In this map model, culture is not ranked as high or low. Instead, the model shows culture as spreading out in several directions across a variety of dimensions. For example, some cultural forms can be familiar, innovative, and challenging like the Harry Potter books and movies. This model accounts for the complexity of individual tastes and experiences. The map model also suggests that culture is a process by which we produce meaning—i.e., make our lives meaningful—as well as a complex collection of media products and texts. The map shown is just one interpretation of culture. What cultural products would you include in your own model? What dimensions would you link to and why?

Some critics of popular culture assert—often without presenting supportive evidence—that society was better off before the latest developments in mass media. These critics resist the idea of reimagining an established cultural hierarchy as a multidirectional map. The nostalgia for some imagined “better past” has often operated as a device for condemning new cultural phenomena. This impulse to criticize something that is new is often driven by fear of change or of cultural differences. Back in the nineteenth century, in fact, a number of intellectuals and politicians worried that rising literacy rates among the working class might create havoc: How would the aristocracy and intellectuals maintain their authority and status if everyone could read? A recent example includes the fear that some politicians, religious leaders, and citizens have expressed about the legalization of same-sex marriage, claiming that it would violate older religious tenets or the sanctity of past traditions.

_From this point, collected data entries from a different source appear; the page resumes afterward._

/-- The job that an offer makes. -/
def offeredJob (s : State) (p : PartId) (o : Offer) : Job :=
  let oc := s.reg (.pctl p) PCTL.OC_NOW
  let inst := o.head.inst.map Prod.fst
  { id := (s.part p).nextJob, queue := o.q, desc := o.desc, index := o.head.index
    seq := match o.head.again, inst with
      | some j, _ => j.seq
      | none, some n => n
      | none, none => JobD.seq o.desc
    start := oc, status := jobRefusal s p o.desc, errTile := 255
    overrun := inst.isSome && ((s.part p).chain o.q).overrun
    inst, ended := false, flags := 0, extent := 0, endOc := 0, runFree := 0 }

/-- The tiles of a job start its lists (R372); where one stops at once, the others are stopped too (R274, R373). -/
def startTiles (p : PartId) (j : Job) : M Unit := do
  forAll (jobTiles p j.desc) fun g =>
    startList g (JobD.listOf j.desc (localOf g)) j.seq (some ⟨j.id, j.queue, j.index, 0⟩)
  if (← getPart p).jobs.any fun k => k.id = j.id && k.status ≠ Err.none then
    forAll (jobTiles p j.desc) abortTile

/-- The head is dispatched, or refused, in which case it runs on no tile and completes at once (R371, R372). -/
def dispatchOffer (p : PartId) (o : Offer) : M Unit := do
  takeHead p o
  let j := offeredJob (← get) p o
  modPart p fun x => { x with nextJob := j.id + 1, jobs := x.jobs ++ [j] }
  if j.status ≠ Err.none then
    if j.status = Err.jobDesc then logErr (.qmg p) Err.jobDesc j.queue 0 j.index
    jobEnds p j
    writeRecords p
  else
    cnt (.qmg p) QMG.DISPATCHES 1
    startTiles p j
    if JobD.type j.desc = 2 then
      jobEnds p j
      writeRecords p

/-- A gated tile of the offer has to wake before the dispatch proceeds (R461). -/
def offerAsleep (s : State) (p : PartId) (o : Offer) : Bool :=
  jobRefusal s p o.desc = Err.none && (jobTiles p o.desc).any fun g => pageGated s (.tile g .tl)

/-- A chain is judged as a whole from its entries as they stand: paired where each has PAIR = 1; one that cannot be read does
not count as paired (R462). -/
def judge (p : PartId) (q : Nat) : M Bool := do
  let s ← get
  match ← catchErr (settle (mapAll (List.range (chainLen s p q)) fun k => do
      return JobD.pair (leNat (← pccRead p (.qmg p) (qr s p (QMG.Q_BASE q) * 64 + k * 64) 64)))) with
  | .ok l => return l.all id
  | .error _ => return false

/-- A chain whose next instance could start in a restricted partition is judged for it; until its entries have been read it is
not paired. -/
def judgeChain (p : PartId) (q : Nat) : M Unit := do
  match headOf (← get) p q with
  | some ⟨_, _, some (_, 0), _⟩ => do
    modChain p q fun c => { c with paired := none }
    let pair ← judge p q
    modChain p q fun c => { c with paired := some pair }
  | _ => pure ()

/-- The chains of a restricted partition are judged. -/
def judgeChains (p : PartId) : M Unit := do
  if (← getPart p).only2 then forAll (List.range 16) fun q => attempt (judgeChain p q)

/-- A chain that a restriction has held is rebased to where its arming gate stood when that ended, with event 0x0202; a paired
chain goes on (R465). Until its entries have been read it waits. -/
def settleChain (p : PartId) (q : Nat) : M Unit := do
  match ((← getPart p).chain q).due with
  | none => pure ()
  | some v =>
    let pair ← judge p q
    let s ← get
    modChain p q fun c => { c with due := none }
    if !pair then
      rebaseAt p q v
      postEvent p 0x0202 1 Err.none (q + min 0xFFFF (lagAt s p q v) * 2 ^ 32)

/-- The chains that a restriction which has ended still has to settle. -/
def settleChains (p : PartId) : M Unit := forAll (List.range 16) fun q => attempt (settleChain p q)

/-- What the queue manager does before it looks for work: finished tiles, held chain writes, due records, heads. -/
def prepare (p : PartId) : M Unit := do
  forAll (tilesOf p) collectTile
  applyChainWrites p
  writeRecords p
  settleChains p
  judgeChains p
  if dispatches (← get) p then forAll (List.range 16) fun q => attempt (fetchHead p q)

/-- JOB_DISPATCH (R371, R372): one head. -/
def dispatchOp (p : PartId) : M Unit := do
  prepare p
  match nextOffer (← get) p with
  | some o => if !offerAsleep (← get) p o then dispatchOffer p o
  | none => pure ()

/-- STANDING_INSTANCE (R378): while the chain's entries win the arbitration, the next instance starts and goes on. -/
def instanceOp (p : PartId) (q : Nat) : M Unit := do
  prepare p
  match headOf (← get) p q with
  | some ⟨_, _, some (n, 0), _⟩ =>
    repeatM 65536 (do
      attempt (fetchHead p q)
      let s ← get
      match nextOffer s p with
      | some o =>
        if o.q = q && o.head.inst.map Prod.fst = some n && !offerAsleep s p o then
          dispatchOffer p o
          return true
        else return false
      | none => return false)
  | _ => pure ()

/-- JOB_COMPLETE (R373, R374): the oldest job all of whose tiles have ended completes. -/
def completeOp (p : PartId) : M Unit := do
  forAll (tilesOf p) collectTile
  let s ← get
  match (s.part p).jobs.find? fun j => !j.ended && !jobRuns s p j with
  | some j => if (s.part p).replaying ≠ some j.id then jobEnds p j
  | none => pure ()
  writeRecords p

/-! ### Register writes of the queues -/

/-- DOORBELL (R369, R378, R388, R414). -/
def doorbellOp (p : PartId) (q v : Nat) : M Unit := do
  let s ← get
  if s.reg (.pctl p) PCTL.FW_READY = 0 then pure ()
  else if s.reg (.pctl p) PCTL.DB_IGNORE = 1 then cnt (.qmg p) QMG.DB_IGNORED 1
  else if qr s p (QMG.Q_STANDING q) = 1 ||
      2 ^ qr s p (QMG.Q_LOG2 q) < (v + 2 ^ 32 - qr s p (QMG.Q_HEAD q)) % 2 ^ 32 then
    wr (.qmg p) (QMG.DB_ERR q) 1
    cnt (.qmg p) QMG.DB_IGNORED 1
  else wr (.qmg p) (QMG.Q_DB q) v

/-- QUEUE_ENABLE (R377): the counts start at 0; a disabled queue reads DRAINING until its last job has completed. -/
def enableOp (p : PartId) (q : Nat) (on : Bool) : M Unit := do
  let was ← rd (.qmg p) (QMG.Q_EN q)
  if on && was = 0 then
    wr (.qmg p) (QMG.Q_EN q) 1
    wr (.qmg p) (QMG.Q_DB q) 0
    wr (.qmg p) (QMG.Q_HEAD q) 0
    wr (.qmg p) (QMG.CR_HEAD q) 0
    wr (.qmg p) (QMG.Q_STATE q) QState.active
    modChain p q fun c => { c with next := 0 }
    forgetHead p q
  else if !on && was = 1 then
    wr (.qmg p) (QMG.Q_EN q) 0
    wr (.qmg p) (QMG.Q_STATE q) QState.draining
    forgetHead p q
    drainQueue p q

/-- The host frees completion records. -/
def crTailOp (p : PartId) (q v : Nat) : M Unit := do
  wr (.qmg p) (QMG.CR_TAIL q) v
  writeRecords p

/-- The host frees trace records. -/
def trTailOp (p : PartId) (v : Nat) : M Unit := do
  wr (.pctl p) PCTL.TR_TAIL v
  forAll (tilesOf p) fun g => do
    syncOp g fun c => c.op = Op.mark

/-! ### Boundaries (R382) -/

/-- Every tile of the partition is between jobs. -/
def allBetween (s : State) (p : PartId) : Bool := (tilesOf p).all (betweenJobs s)

/-- The actions of emergency level `l` are complete (R463 events 3 to 5). -/
def emgComplete (s : State) (l : Nat) : Bool :=
  let ps := List.finRange 4
  let live := ps.filter fun p => !([7, 8].contains (s.reg .dlw (DLW.STATE p.val)))
  (l < 1 || ps.all fun p => s.reg .pwr (PWR.SETTLED p.val) = 1) &&
  (l < 2 || live.all fun p => !(s.part p).levelBnd) &&
  (l < 3 || (live.length ≤ 1 && ps.all fun p => !((s.part p).rst.any fun r => r.toOff)))

/-- EMG_DONE takes the level whose actions are complete (R463 event 6). -/
def emgSettle : M Unit := do
  let l ← rd .pwr PWR.EMG_LEVEL
  if emgComplete (← get) l then wr .pwr PWR.EMG_DONE l

/-- The restriction of level 2 ends: every standing chain is judged where its arming gate stands, and a held one rebased
(R462, R465). -/
def endRestriction (p : PartId) : M Unit := do
  if (← getPart p).only2 then
    modPart p fun x => { x with only2 := false }
    let s ← get
    forAll (List.range 16) fun q =>
      let g := s.gate p (armGate s p q)
      if qr s p (QMG.Q_STANDING q) = 1 && g.valid then modChain p q fun c => { c with due := some g.value } else pure ()
    settleChains p

/-- The models that the boundary of partition `p` makes active on its tiles (R281). -/
def switchModels (p : PartId) : M Unit :=
  modEng fun e =>
    let now := (e.models.flatMap Model.next).filter fun t => t / 12 = p.val
    { e with models := e.models.map fun x => { x with
        active := (x.active.filter fun t => !now.contains t) ++ x.next.filter fun t => t / 12 = p.val
        next := x.next.filter fun t => t / 12 ≠ p.val } }

/-- A boundary is declared (R382 events 4 to 6); after one that level 2 asked for, only pairs dispatch (R462). -/
def declareBoundary (p : PartId) : M Unit := do
  let s ← get
  swapAll p
  switchModels p
  cnt (.pctl p) PCTL.BND_CNT 1
  wr (.pctl p) PCTL.BND_REQ 0
  raise (.pctl p) 10
  postEvent p 0x0001 0 Err.none (← rd (.pctl p) PCTL.BND_CNT)
  if (s.part p).levelBnd then
    let two := s.reg .pwr PWR.EMG_LEVEL ≥ 2
    modPart p fun x => { x with levelBnd := false, only2 := two }
    emgSettle
  modPart p fun x => { x with switchWait := false, bndAct := false }

/-- BOUNDARY_DECLARE (R382): a request, and every tile of the partition between jobs. -/
def boundaryOp (p : PartId) : M Unit := do
  let s ← get
  if s.reg (.pctl p) PCTL.BND_REQ = 1 && s.reg .dlw (DLW.STATE p.val) = 0 && allBetween s p then
    forAll (tilesOf p) collectTile
    declareBoundary p

/-! ### The rows -/

/-- JOB_DISPATCH. -/
def execJobDispatch (p : PartId) (s : State) : Host.Outcome State Fault Refusal := fwNext (dispatchOp p) s
/-- STANDING_INSTANCE. -/
def execStandingInstance (p : PartId) (q : QueueId) (s : State) : Host.Outcome State Fault Refusal :=
  fwNext (instanceOp p q.val) s
/-- JOB_COMPLETE. -/
def execJobComplete (p : PartId) (s : State) : Host.Outcome State Fault Refusal := fwNext (completeOp p) s
/-- DOORBELL: one written before FW_READY = 1 is lost (R414). -/
def execDoorbell (p : PartId) (q : QueueId) (value : BitVec 32) (s : State) : Host.Outcome State Fault Refusal :=
  M.next (pageWrite (.qmg p) (doorbellOp p q.val value.toNat)) s
/-- QUEUE_ENABLE. -/
def execQueueEnable (p : PartId) (q : QueueId) (on : Bool) (s : State) : Host.Outcome State Fault Refusal :=
  M.next (pageWrite (.qmg p) (enableOp p q.val on)) s
/-- CR_TAIL_WRITE (R376): the records that wait for ring space are written. -/
def execCrTailWrite (p : PartId) (q : QueueId) (value : BitVec 32) (s : State) : Host.Outcome State Fault Refusal :=
  fwNext (pageWrite (.qmg p) (crTailOp p q.val value.toNat)) s
/-- BOUNDARY_DECLARE. -/
def execBoundaryDeclare (p : PartId) (s : State) : Host.Outcome State Fault Refusal := fwNext (boundaryOp p) s
/-- TR_TAIL_WRITE (R392): the MARKs that wait in HOLD mode go on. -/
def execTrTailWrite (p : PartId) (value : BitVec 32) (s : State) : Host.Outcome State Fault Refusal :=
  M.next (pageWrite (.pctl p) (trTailOp p value.toNat)) s

end Sys2Proof.Machine
end

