/-- The training of a channel group (R287); a channel that fails takes the partition to FAILED. -/
def trainingOp (p : PartId) (c : Fin 2) (pass : List Bool) : M Unit := do
  let s ← get
  if partState s p = PState.retrain && c.val < s.variant.groups then
    let good := (List.range 8).filter fun h => pass.getD h false
    wr (.mc p c) MC.CH_TRAINED (good.foldl (fun m h => m + 2 ^ h) 0)
    if good.length = 8 then wr (.mc p c) MC.TRAINED 1
    else
      wr (.mc p c) MC.TRAIN_ERR 1
      raise (.mc p c) 2
      failPartition p Err.memTrain

/-- What the zero-fill takes with it: the models that have memory in the partition, which are unloaded from then on, and the
firmware journal (R413). Suspects and records whose queues went with it are gone (DESIGN CHOICE, log entry 146). -/
def loseMemory (p : PartId) : M Unit := do
  forAll ((← get).eng.models.filter fun m => m.parts.any fun a => a.part = p.val) dropModel
  modPart p fun x => { x with journal := none, suspects := [], jobs := [], chains := [], chainWrites := [], grace := [] }

/-- RETRAIN ends when every channel group is trained; with DIRTY = 1 the whole capacity is zeros (R410, R413). -/
def retrainDoneOp (p : PartId) : M Unit := do
  let s ← get
  let gs := (List.finRange 2).filter fun c => c.val < s.variant.groups
  if partState s p = PState.retrain && gs.all fun c => s.reg (.mc p c) MC.TRAINED = 1 then
    if s.reg .dlw (DLW.DIRTY p.val) = 1 then
      forAll gs fun c => modCtl p c fun m => { m with mem := .empty }
      loseMemory p
    setState p PState.restart

/-! ### RESTART (R123, R415) -/

/-- A tile's RWS fields take, as pending values, the active ones that the journal holds (R21). -/
def restoreTile (i : PageId) (lo : Nat) (b : Bank) : M Unit :=
  forAll (i.rws.filter fun f => lo ≤ f.off) fun f => wr i f (b.get f.active)

/-- The scratchpad content of the partition's resident models comes back from their copies, by writes of the firmware that the
class 4 region registers check (R260, R415). -/
def restoreContent (p : PartId) : M Unit := do
  forAll ((← get).eng.models.filter Model.resident) fun m => forAll m.copies fun c =>
    if h : c.1 < 48 then
      if partOf ⟨c.1, h⟩ = p then attempt ((fwReq ⟨c.1, h⟩).write c.2.1 c.2.2) else pure ()
    else pure ()

/-- The resident models come back: regions and switch lists, which a boundary of the firmware makes active, and then, as those
regions allow it, their scratchpad content (R263, R382, R415; DEDUCED, log entry 46). -/
def restoreModels (p : PartId) : M Unit := do
  let s ← get
  forAll (tilesOf p) fun g =>
    match (s.part p).journalOr.tiles.look (localOf g) with
    | none => pure ()
    | some b => do
      restoreTile (.tile g .spd) 0x100 b.1
      restoreTile (.tile g .lft) 0 b.2
  declareBoundary p
  restoreContent p

/-- Where the firmware puts its rings at the partition's first start; the spec gives no addresses (log entry 4). -/
def firstRings (p : PartId) : M Unit := do
  let f ← freshNum
  forAll [PCTL.FC_BASE, PCTL.FR_BASE, PCTL.LG_BASE, PCTL.TR_BASE] fun x => wr (.pctl p) x (Config.freeAt f x.key)

/-- Every tile's dither source takes its seed, a fresh one at each start of the partition (R145); 0 is replaced (R123). -/
def seedTile (g : TileId) (seed : BitVec 64) : M Unit :=
  modTile g fun t => { t with dither := if seed = 0 then ditherReset else seed }

/-- The firmware boots and restores the partition. -/
def restoreOp (p : PartId) (seeds : List (BitVec 64)) : M Unit := do
  let x ← getPart p
  match x.journal with
  | none => firstRings p
  | some j =>
    modPart p fun y => { y with pctl := j.pctl, qmg := j.qmg, gates := j.gates }
    wr (.pctl p) PCTL.FC_DB (← rd (.pctl p) PCTL.FC_HEAD)
    restoreModels p
  forAll (tilesOf p) fun g => seedTile g (seeds.getD (localOf g) 0)
  wr (.pctl p) PCTL.FW_VER (← rd .sec SEC.FW_VER_RUN)
  wr (.pctl p) PCTL.FW_READY 1
  forAll x.gateErr fun i => do let _ ← gateClrErr p ⟨i, true⟩
  modPart p fun y => { y with gateErr := [] }
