-- ==== Sys2Proof/Machine/Update.lean ====
section
/-! DEFINITION. UPDATE: the update descriptor's latch, codebook mapping and the step of one element (R181, R182, R205,
R206, R238 to R247). -/
namespace Sys2Proof.Machine

/-! ### Codebook mapping (R181, R182) -/

/-- Of two (index, entry) pairs the one that nearest mapping of `v` prefers; the first has the lower index. -/
def nearerOf (v : Frac) (a b : Nat × Int) : Nat × Int :=
  let da := (v.sub (.ofInt a.2)).abs
  let db := (v.sub (.ofInt b.2)).abs
  if db.lt da then b
  else if da.lt db then a
  else if b.2.natAbs < a.2.natAbs then b else a

/-- Nearest mapping of `v`: the index, and whether `v` lies beyond the end entries (R181). -/
def nearestMap (es : List Int) (v : Frac) : Nat × Bool :=
  match es.zipIdx.map fun e => (e.2, e.1) with
  | [] => (0, false)
  | x :: t =>
    (((t.foldl (nearerOf v) x)).1, es.all (fun e => (Frac.ofInt e).lt v) || es.all (fun e => v.lt (.ofInt e)))

/-- Stochastic mapping of `v` with dither field `d` (R182). -/
def stochMap (es : List Int) (v : Frac) (d : Nat) : Nat × Bool :=
  let lo := es.filter fun e => (Frac.ofInt e).lt v
  let hi := es.filter fun e => v.lt (.ofInt e)
  if lo.length + hi.length < es.length then nearestMap es v
  else
    match lo, hi with
    | a :: la, b :: lb =>
      let a := la.foldl max a
      let b := lb.foldl min b
      let up := (Frac.ofInt (d * (b - a))).lt ((v.sub (.ofInt a)).mul (.ofInt 65536))
      let x := if up then b else a
      (es.findIdx (· = x), false)
    | _, _ => nearestMap es v

/-- The mapping that TL_DITHER.MODE selects (R245). -/
def mapEntry (stoch : Bool) (es : List Int) (v : Frac) (d : Nat) : Nat × Bool :=
  if stoch then stochMap es v d else nearestMap es v

/-! ### Elements (R243) -/

/-- One past the last element number. -/
def updTotal (c : CmdWord) (d : Nat) : Nat := if updTgt c = 0 then 128 * bkCount c else 128 + Upd.pch d

/-- Element number `e` names an element. A book without a tag has no component bytes (log entry 12). -/
def updHas (t : Tile) (c : CmdWord) (d e : Nat) : Bool :=
  if updTgt c = 0 then
    match t.books.tags.look (bkBook c + e / 128) with
    | some f => e % 128 < bookBytes f
    | none => false
  else e % 128 < Upd.pch d

/-- The first element at or after `e`. -/
def updNext (t : Tile) (c : CmdWord) (d e : Nat) : Option Nat :=
  ((List.range (updTotal c d)).drop e).find? (updHas t c d)

/-- An element's place: gradient row and lane, whether the units of the B row apply, and its range (R243). -/
structure UpdPlace where
  row : Nat
  lane : Nat
  bias : Bool
  lo : Int
  hi : Int
  deriving DecidableEq, Repr

def updPlace (t : Tile) (c : CmdWord) (d e : Nat) : UpdPlace :=
  if updTgt c = 0 then
    if t.books.tags.look (bkBook c + e / 128) = some 0xA then ⟨Upd.grow d + e / 128, e % 128, false, -64, 63⟩
    else ⟨Upd.grow d + e / 128, e % 128, false, -128, 127⟩
  else if e < 128 then ⟨Upd.grow d, e, false, -32768, 32767⟩
  else ⟨Upd.grow d + 1, e - 128, true, -2147483648, 2147483647⟩

/-- The byte address of a trained field of a channel parameter record, and its bytes (R163). -/
def updParamAt (d e : Nat) : Nat × Nat :=
  if e < 128 then (Upd.param d + 8 * e, 2) else (Upd.param d + 8 * (e - 128) + 4, 4)

/-- The parameter of element `e`. -/
def updRead (g : TileId) (c : CmdWord) (d e : Nat) : M Int := do
  if updTgt c = 0 then return sext 8 ((← getTile g).books.mem.get (128 * bkBook c + e)).toNat
  else
    let x := updParamAt d e
    return sext (8 * x.2) (← (ownReq g 1 0).readNat x.1 x.2)

/-- The parameter of element `e` becomes `p`; a book keeps its tag (R79). -/
def updWrite (g : TileId) (c : CmdWord) (d e : Nat) (p : Int) : M Unit := do
  if updTgt c = 0 then
    modTile g fun t => { t with books := { t.books with
      mem := t.books.mem.set (128 * bkBook c + e) (BitVec.ofNat 8 (uns 8 p)) } }
  else
    let x := updParamAt d e
    (ownReq g 1 0).write x.1 (leBytes x.2 (uns (8 * x.2) p))

/-! ### The step (R244, R245) -/

/-- The moments of one element, in units of their books' entries: stage 2 of R244. -/
def updMoments (d : Nat) (bias : Bool) (m v : Int) (entry : Int) (s : Nat) : Frac × Frac :=
  let g := (Frac.ofInt (entry * 2 ^ s)).mul (unitVal (if bias then Upd.gunitB d else Upd.gunit d))
  let mix (beta : Nat) (old x : Frac) : Frac :=
    ((⟨beta, 65536⟩ : Frac).mul old).add ((⟨65536 - beta, 65536⟩ : Frac).mul x)
  (mix (Upd.beta1 d) (.ofInt m) (g.div (unitVal (Upd.m1unit d))),
   mix (Upd.beta2 d) (.ofInt v) ((g.mul g).div (unitVal (Upd.m2unit d))))

/-- Δ of stage 4. -/
def updDelta (d : Nat) (bias : Bool) (m r : Int) : Frac :=
  (unitVal (if bias then Upd.lrB d else Upd.lr d)).mul
    (((Frac.ofInt m).mul (unitVal (Upd.m1unit d))).mul ((Frac.ofInt r).mul (unitVal (Upd.runit d))))

/-- p′ of stage 5 before its clamp. -/
def updStepped (stoch : Bool) (p : Int) (delta : Frac) (field : Nat) : Int :=
  let x := (Frac.ofInt p).sub delta
  if stoch then (x.add ⟨field, 65536⟩).floor else x.nearest

/-- UPDATE carries out element `e` (R244 to R246). -/
def updElem (g : TileId) (c : CmdWord) (run : ArrayRun) (e : Nat) : M Unit := do
  let d := run.desc
  let t ← getTile g
  let k := updPlace t c d e
  let buf := t.acc (Upd.buf d)
  let row := buf.row k.row
  let stoch := (← rd (.tile g .tl) TL.MODE.active) = 0
  let ws := drawWords (if stoch then 1 else 0) t.dither
  let field (i : Nat) : Nat := bitsAt (ws.1.getD 0 0).toNat (16 * i) 16
  if row.sat || row.sMix then
    modTile g fun t => { t with dither := ws.2 }
    cnt (.tile g .dbg) DBG.UPD_SKIP 1
    flagHead g .array ((if row.sat then CFlag.accSat else 0) + (if row.sMix then CFlag.sMix else 0))
  else
    let r := ownReq g 1 0
    let c1 ← r.readNat (Upd.m1code d + e) 1
    let c2 ← r.readNat (Upd.m2code d + e) 1
    let es1 := (leWords run.m1).map (sext 32)
    let es2 := (leWords (run.m2.take 1024)).map Int.ofNat
    let rec_ := (leWords (run.m2.drop 1024)).map Int.ofNat
    let (m, v) := updMoments d k.bias (es1.getD c1 0) (es2.getD c2 0) (buf.entry k.row k.lane) row.s
    let (n1, clip1) := mapEntry stoch es1 m (field 0)
    let (n2, clip2) := mapEntry stoch es2 v (field 1)
    let p ← updRead g c d e
    let raw := updStepped stoch p (updDelta d k.bias (es1.getD n1 0) (rec_.getD n2 0)) (field 2)
    modTile g fun t => { t with dither := ws.2 }
    cnt (.tile g .dbg) DBG.MOM_CLIPS (b2n clip1 + b2n clip2)
    if raw < k.lo || k.hi < raw then cnt (.tile g .dbg) DBG.PAR_CLAMP 1
    r.write (Upd.m1code d + e) [BitVec.ofNat 8 n1]
    r.write (Upd.m2code d + e) [BitVec.ofNat 8 n2]
    updWrite g c d e (clampI k.lo k.hi raw)
    cnt (.tile g .dbg) DBG.UPD_ELEMS 1

/-! ### The command -/

/-- UPDATE starts once its hold has released it: descriptor and moment books are latched (R241, R242). It reads no book
before every earlier BOOK has completed (R191). A descriptor that was changed since the release may name the other buffer;
UPDATE then waits for that one. -/
def updBegin (g : TileId) : M Unit := do
  let t ← getTile g
  match t.head .array with
  | none => pure ()
  | some c =>
    if c.op ≠ Op.update || !c.released || t.units.arrayRun.isSome || booksPending t c then pure ()
    else
      let r := ownReq g 1 0
      let d ← r.readNat (udescOf c.bits) 64
      if updBad c.bits d then fail Err.cmdField
      let m1 ← r.read (Upd.m1book d) 1024
      let m2 ← r.read (Upd.m2book d) 2048
      let z : Pos := ⟨0, 0, 0, 0⟩
      modUnits g fun u => { u with arrayRun := some ⟨d, 0, m1, m2, z, z, none, [], [], [], none, [], 0, 0, []⟩ }
      modHead g .array fun c => { c with begun := true, bufs := [Upd.buf d], released := c.bufs = [Upd.buf d] }
      settleUnits g

/-- The next element of an UPDATE that its buffer's hold has released; after the last one UPDATE completes. -/
def updAdvance (g : TileId) : M Unit := do
  match ← arrayHead g with
  | none => pure ()
  | some (c, run) =>
    if c.op ≠ Op.update || !c.released then pure ()
    else
      let t ← getTile g
      match updNext t c.bits run.desc run.elem with
      | none => finishHead g .array
      | some e =>
        updElem g c.bits run e
        modRun g fun r => { r with elem := e + 1 }
        if (updNext (← getTile g) c.bits run.desc (e + 1)).isNone then finishHead g .array

/-- One micro-operation of UPDATE. -/
def updOp (g : TileId) : M Unit := do
  unitStep g .array (updBegin g)
  unitStep g .array (updAdvance g)

/-- UPDATE (R241): it is accepted, started and carried through as far as it can be. -/
def execUpdate (g : TileId) (s : State) : Host.Outcome State Fault Refusal :=
  M.next (do
    acceptFor g Op.update .array
    match (← getTile g).head .array with
    | some c =>
      if c.op = Op.update then
        repeatM 8200 (do
          updOp g
          return ((← getTile g).head .array).any fun x => x.num = c.num)
    | none => pure ()) s

/-- UPDATE_ELEMENT (R244). -/
def execUpdateElement (g : TileId) (s : State) : Host.Outcome State Fault Refusal := M.next (updOp g) s

end Sys2Proof.Machine
end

Throughout history, a call to return to familiar terrain, to “the good old days,” has been a frequent response to new, “threatening” forms of popular culture or to any ideas that are different from what we already believe. Yet over the years many of these forms, including the waltz, silent movies, ragtime, and jazz, have themselves become cultural “classics.” How can we tell now what the future has in store for such cultural expressions as rock and roll, soap operas, fashion photography, dance music, hip-hop, tabloid newspapers, graphic novels, reality TV, and social media?